What is needed here is an exact repetition of the records below, beginning at the line that has "def entryReserved (e" and stopping after the line that has "def walk (s".

* [SUPPLIED RECORDS]
◇ ◇ ◇ ◇ ◇ ◇ ◇

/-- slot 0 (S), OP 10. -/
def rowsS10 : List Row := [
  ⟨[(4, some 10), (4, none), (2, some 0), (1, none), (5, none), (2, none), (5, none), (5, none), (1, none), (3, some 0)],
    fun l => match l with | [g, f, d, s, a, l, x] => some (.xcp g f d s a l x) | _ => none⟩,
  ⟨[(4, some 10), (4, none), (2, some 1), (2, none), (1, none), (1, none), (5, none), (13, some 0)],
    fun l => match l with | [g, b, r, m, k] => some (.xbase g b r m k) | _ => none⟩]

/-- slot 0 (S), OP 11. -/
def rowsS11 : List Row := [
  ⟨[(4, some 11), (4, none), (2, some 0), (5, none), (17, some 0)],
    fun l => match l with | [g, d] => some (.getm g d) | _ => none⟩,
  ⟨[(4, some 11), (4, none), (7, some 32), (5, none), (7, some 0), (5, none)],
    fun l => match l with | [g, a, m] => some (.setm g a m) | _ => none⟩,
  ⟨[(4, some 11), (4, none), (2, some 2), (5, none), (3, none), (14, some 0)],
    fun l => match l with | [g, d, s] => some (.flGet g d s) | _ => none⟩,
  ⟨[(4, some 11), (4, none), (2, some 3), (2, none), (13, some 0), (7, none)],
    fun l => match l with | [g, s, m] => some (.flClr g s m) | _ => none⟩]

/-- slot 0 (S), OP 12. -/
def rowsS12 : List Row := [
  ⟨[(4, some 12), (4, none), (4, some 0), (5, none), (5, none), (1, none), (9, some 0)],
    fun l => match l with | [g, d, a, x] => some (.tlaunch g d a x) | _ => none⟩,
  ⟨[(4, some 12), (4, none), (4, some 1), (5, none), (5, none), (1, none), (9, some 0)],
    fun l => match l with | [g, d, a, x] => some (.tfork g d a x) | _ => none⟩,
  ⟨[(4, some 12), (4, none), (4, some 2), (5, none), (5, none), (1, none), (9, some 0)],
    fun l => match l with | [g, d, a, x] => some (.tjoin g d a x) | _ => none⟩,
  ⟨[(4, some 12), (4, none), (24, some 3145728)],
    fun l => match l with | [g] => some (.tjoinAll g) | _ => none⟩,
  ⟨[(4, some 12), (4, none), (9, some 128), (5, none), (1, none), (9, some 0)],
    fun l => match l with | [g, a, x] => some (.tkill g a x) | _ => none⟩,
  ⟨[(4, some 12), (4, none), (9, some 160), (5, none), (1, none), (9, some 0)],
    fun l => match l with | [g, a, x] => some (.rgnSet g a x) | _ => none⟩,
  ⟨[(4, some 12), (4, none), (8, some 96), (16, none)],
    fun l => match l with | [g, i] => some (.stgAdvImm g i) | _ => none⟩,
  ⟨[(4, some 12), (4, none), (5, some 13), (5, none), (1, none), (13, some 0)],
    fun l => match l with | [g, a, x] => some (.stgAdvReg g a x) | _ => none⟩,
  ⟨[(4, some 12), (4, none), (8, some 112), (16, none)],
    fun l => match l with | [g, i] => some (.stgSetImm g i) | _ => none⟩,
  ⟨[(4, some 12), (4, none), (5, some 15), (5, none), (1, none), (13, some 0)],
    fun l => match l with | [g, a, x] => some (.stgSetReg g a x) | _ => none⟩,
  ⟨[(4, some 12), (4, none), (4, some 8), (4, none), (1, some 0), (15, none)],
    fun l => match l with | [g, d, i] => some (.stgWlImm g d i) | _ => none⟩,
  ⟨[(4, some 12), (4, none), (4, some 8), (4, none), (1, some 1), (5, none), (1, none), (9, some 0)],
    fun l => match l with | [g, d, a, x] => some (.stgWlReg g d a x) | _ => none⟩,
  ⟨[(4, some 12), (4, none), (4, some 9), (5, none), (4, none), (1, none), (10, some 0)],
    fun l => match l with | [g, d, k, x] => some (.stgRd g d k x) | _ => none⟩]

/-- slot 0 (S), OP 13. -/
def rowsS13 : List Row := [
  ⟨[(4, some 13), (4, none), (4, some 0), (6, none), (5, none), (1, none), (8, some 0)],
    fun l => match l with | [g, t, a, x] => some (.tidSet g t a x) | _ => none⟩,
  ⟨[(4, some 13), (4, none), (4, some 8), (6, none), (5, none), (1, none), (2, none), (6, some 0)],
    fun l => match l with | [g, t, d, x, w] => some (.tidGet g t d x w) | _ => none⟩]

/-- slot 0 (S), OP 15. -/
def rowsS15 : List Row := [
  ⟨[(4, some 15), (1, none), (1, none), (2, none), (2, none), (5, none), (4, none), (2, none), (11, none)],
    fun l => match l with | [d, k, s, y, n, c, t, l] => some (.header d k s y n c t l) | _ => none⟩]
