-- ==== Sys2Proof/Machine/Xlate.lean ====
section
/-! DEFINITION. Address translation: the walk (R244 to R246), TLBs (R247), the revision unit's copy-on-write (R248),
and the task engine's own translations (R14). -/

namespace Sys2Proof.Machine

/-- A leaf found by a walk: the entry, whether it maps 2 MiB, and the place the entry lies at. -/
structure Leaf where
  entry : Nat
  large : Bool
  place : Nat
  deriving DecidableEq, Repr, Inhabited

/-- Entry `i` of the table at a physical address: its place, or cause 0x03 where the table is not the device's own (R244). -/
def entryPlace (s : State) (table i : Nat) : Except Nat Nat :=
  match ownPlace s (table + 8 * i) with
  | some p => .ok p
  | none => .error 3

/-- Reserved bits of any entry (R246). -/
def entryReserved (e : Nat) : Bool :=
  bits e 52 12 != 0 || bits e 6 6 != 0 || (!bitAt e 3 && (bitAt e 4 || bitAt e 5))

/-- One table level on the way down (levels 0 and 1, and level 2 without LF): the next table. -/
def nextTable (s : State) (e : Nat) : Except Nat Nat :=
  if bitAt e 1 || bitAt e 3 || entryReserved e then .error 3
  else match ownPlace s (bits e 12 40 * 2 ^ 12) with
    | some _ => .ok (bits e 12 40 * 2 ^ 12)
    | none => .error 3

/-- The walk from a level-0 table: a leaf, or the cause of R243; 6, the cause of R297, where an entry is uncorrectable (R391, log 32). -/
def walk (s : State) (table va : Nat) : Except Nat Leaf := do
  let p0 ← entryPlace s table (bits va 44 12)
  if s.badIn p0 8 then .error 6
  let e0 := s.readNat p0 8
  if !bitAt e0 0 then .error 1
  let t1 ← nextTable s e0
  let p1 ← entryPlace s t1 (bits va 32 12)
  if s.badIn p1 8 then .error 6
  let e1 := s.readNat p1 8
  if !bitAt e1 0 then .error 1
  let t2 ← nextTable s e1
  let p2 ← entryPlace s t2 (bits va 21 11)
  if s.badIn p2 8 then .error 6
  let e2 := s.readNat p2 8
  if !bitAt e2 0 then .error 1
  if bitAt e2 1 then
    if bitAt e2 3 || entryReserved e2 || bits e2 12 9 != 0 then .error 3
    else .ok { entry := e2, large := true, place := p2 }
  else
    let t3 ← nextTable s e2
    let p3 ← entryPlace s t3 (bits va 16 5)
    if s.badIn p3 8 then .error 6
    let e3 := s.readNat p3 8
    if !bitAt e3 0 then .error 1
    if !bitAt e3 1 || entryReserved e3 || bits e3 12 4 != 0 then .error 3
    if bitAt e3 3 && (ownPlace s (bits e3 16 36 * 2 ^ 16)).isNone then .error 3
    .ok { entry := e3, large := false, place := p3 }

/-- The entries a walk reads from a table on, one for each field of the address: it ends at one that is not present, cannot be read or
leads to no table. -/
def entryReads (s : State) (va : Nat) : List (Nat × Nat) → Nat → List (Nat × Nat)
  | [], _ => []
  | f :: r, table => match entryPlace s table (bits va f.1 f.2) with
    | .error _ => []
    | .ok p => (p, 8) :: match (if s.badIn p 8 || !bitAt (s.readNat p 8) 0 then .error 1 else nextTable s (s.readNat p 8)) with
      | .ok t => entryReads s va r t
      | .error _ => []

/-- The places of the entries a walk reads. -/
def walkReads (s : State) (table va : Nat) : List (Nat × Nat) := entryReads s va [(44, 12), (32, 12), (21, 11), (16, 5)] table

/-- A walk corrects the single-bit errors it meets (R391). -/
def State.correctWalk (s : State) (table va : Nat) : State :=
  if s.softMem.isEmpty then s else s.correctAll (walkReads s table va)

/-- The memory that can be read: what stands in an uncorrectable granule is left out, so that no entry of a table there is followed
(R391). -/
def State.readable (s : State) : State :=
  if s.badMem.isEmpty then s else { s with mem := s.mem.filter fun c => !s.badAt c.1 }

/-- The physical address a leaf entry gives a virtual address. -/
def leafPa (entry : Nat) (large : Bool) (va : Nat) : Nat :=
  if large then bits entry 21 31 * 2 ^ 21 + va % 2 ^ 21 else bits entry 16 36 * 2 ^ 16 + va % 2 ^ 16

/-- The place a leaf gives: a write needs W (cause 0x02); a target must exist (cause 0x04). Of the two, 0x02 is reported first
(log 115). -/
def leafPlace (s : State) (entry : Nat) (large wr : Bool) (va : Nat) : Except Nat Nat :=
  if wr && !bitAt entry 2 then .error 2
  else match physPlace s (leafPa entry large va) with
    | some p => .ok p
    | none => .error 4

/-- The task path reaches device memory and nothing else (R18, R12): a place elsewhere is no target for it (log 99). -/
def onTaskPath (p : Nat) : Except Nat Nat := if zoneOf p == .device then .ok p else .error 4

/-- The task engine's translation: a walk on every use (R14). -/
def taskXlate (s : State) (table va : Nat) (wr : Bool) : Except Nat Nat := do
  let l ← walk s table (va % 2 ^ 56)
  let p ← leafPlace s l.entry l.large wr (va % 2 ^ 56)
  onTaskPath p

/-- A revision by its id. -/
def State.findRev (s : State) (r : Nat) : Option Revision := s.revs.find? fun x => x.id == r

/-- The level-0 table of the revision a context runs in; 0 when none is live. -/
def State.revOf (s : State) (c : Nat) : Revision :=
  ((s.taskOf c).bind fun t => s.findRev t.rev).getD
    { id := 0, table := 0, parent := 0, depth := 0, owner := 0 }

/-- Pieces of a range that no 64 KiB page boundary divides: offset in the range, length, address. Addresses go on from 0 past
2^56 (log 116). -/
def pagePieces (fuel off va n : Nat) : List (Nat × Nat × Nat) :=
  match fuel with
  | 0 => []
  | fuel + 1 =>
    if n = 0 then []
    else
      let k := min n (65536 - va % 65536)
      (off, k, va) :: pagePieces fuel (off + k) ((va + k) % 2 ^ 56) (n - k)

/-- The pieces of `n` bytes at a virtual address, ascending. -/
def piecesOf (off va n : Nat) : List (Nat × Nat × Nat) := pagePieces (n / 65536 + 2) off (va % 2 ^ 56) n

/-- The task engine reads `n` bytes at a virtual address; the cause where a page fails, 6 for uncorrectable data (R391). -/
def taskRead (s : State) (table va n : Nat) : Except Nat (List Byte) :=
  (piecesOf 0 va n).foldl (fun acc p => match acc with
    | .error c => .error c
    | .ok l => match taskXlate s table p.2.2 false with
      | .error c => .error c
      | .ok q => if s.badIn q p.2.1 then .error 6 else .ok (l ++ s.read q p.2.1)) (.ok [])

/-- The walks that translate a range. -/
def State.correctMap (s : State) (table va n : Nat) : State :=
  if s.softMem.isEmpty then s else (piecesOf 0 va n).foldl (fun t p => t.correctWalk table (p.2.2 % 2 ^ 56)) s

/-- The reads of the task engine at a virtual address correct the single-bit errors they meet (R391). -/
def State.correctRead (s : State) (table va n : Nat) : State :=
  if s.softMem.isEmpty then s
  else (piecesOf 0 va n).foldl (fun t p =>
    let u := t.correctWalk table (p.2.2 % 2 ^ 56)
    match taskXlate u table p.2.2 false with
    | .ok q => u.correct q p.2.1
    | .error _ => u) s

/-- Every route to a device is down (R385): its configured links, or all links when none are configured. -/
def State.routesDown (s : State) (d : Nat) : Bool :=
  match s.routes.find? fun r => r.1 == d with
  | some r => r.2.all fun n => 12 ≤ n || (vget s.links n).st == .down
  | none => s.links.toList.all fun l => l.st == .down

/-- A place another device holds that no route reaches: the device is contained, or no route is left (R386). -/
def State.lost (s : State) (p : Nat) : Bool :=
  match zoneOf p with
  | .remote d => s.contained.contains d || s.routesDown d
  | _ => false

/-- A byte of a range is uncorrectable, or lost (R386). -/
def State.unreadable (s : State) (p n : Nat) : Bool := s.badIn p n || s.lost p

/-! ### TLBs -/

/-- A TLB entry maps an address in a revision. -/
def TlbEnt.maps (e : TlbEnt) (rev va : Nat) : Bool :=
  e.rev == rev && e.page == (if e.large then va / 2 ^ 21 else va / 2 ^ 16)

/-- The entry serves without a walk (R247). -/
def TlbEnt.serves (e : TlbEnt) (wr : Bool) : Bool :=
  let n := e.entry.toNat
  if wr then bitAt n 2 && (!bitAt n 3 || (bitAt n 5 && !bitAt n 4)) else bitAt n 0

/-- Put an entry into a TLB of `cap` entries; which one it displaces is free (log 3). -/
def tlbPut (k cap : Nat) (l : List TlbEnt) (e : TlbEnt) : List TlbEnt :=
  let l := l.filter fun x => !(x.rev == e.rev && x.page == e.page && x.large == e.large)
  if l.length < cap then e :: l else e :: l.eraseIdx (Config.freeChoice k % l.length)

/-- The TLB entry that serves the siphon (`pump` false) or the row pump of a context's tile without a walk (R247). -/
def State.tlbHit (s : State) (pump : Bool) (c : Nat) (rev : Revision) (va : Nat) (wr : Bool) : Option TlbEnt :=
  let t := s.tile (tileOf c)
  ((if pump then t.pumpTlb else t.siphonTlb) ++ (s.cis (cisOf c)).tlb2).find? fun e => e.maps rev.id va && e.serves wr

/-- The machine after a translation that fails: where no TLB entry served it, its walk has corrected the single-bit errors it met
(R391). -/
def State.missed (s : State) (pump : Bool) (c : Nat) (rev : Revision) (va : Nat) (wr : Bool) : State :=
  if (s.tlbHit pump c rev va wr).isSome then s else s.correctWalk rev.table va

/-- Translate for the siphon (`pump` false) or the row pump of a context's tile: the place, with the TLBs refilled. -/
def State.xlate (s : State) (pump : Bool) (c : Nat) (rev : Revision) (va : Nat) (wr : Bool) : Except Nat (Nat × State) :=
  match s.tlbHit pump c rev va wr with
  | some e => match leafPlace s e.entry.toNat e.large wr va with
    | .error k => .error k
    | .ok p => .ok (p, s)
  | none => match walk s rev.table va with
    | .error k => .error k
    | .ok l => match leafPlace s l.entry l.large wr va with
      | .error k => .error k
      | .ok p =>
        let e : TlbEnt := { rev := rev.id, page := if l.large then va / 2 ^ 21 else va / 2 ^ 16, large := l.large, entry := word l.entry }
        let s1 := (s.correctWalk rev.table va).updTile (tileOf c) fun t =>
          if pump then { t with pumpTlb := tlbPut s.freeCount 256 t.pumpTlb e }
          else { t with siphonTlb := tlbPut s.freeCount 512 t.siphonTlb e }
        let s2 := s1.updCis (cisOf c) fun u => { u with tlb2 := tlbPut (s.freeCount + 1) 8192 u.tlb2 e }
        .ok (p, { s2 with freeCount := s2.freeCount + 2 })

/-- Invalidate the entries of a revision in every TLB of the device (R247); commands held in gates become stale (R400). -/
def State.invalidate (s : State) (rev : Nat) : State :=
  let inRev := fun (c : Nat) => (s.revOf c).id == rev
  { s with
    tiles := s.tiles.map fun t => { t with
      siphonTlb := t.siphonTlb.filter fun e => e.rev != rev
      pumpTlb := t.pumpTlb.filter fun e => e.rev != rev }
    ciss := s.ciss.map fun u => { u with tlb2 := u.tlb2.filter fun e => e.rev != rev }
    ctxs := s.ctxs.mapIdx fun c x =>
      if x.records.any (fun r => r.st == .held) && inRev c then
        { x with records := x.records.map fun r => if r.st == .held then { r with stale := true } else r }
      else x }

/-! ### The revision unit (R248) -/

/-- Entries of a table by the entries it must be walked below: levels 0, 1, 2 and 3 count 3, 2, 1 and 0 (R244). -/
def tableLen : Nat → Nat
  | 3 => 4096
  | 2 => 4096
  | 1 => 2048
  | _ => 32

◇ ◇ ◇ ◇ ◇ ◇ ◇

* [PROBLEM SOLUTION]
def entryReserved (e : Nat) : Bool :=
  bits e 52 12 != 0 || bits e 6 6 != 0 || (!bitAt e 3 && (bitAt e 4 || bitAt e 5))

/-- One table level on the way down (levels 0 and 1, and level 2 without LF): the next table. -/
def nextTable (s : State) (e : Nat) : Except Nat Nat :=
  if bitAt e 1 || bitAt e 3 || entryReserved e then .error 3
  else match ownPlace s (bits e 12 40 * 2 ^ 12) with
    | some _ => .ok (bits e 12 40 * 2 ^ 12)
    | none => .error 3

/-- The walk from a level-0 table: a leaf, or the cause of R243; 6, the cause of R297, where an entry is uncorrectable (R391, log 32). -/
def walk (s : State) (table va : Nat) : Except Nat Leaf := do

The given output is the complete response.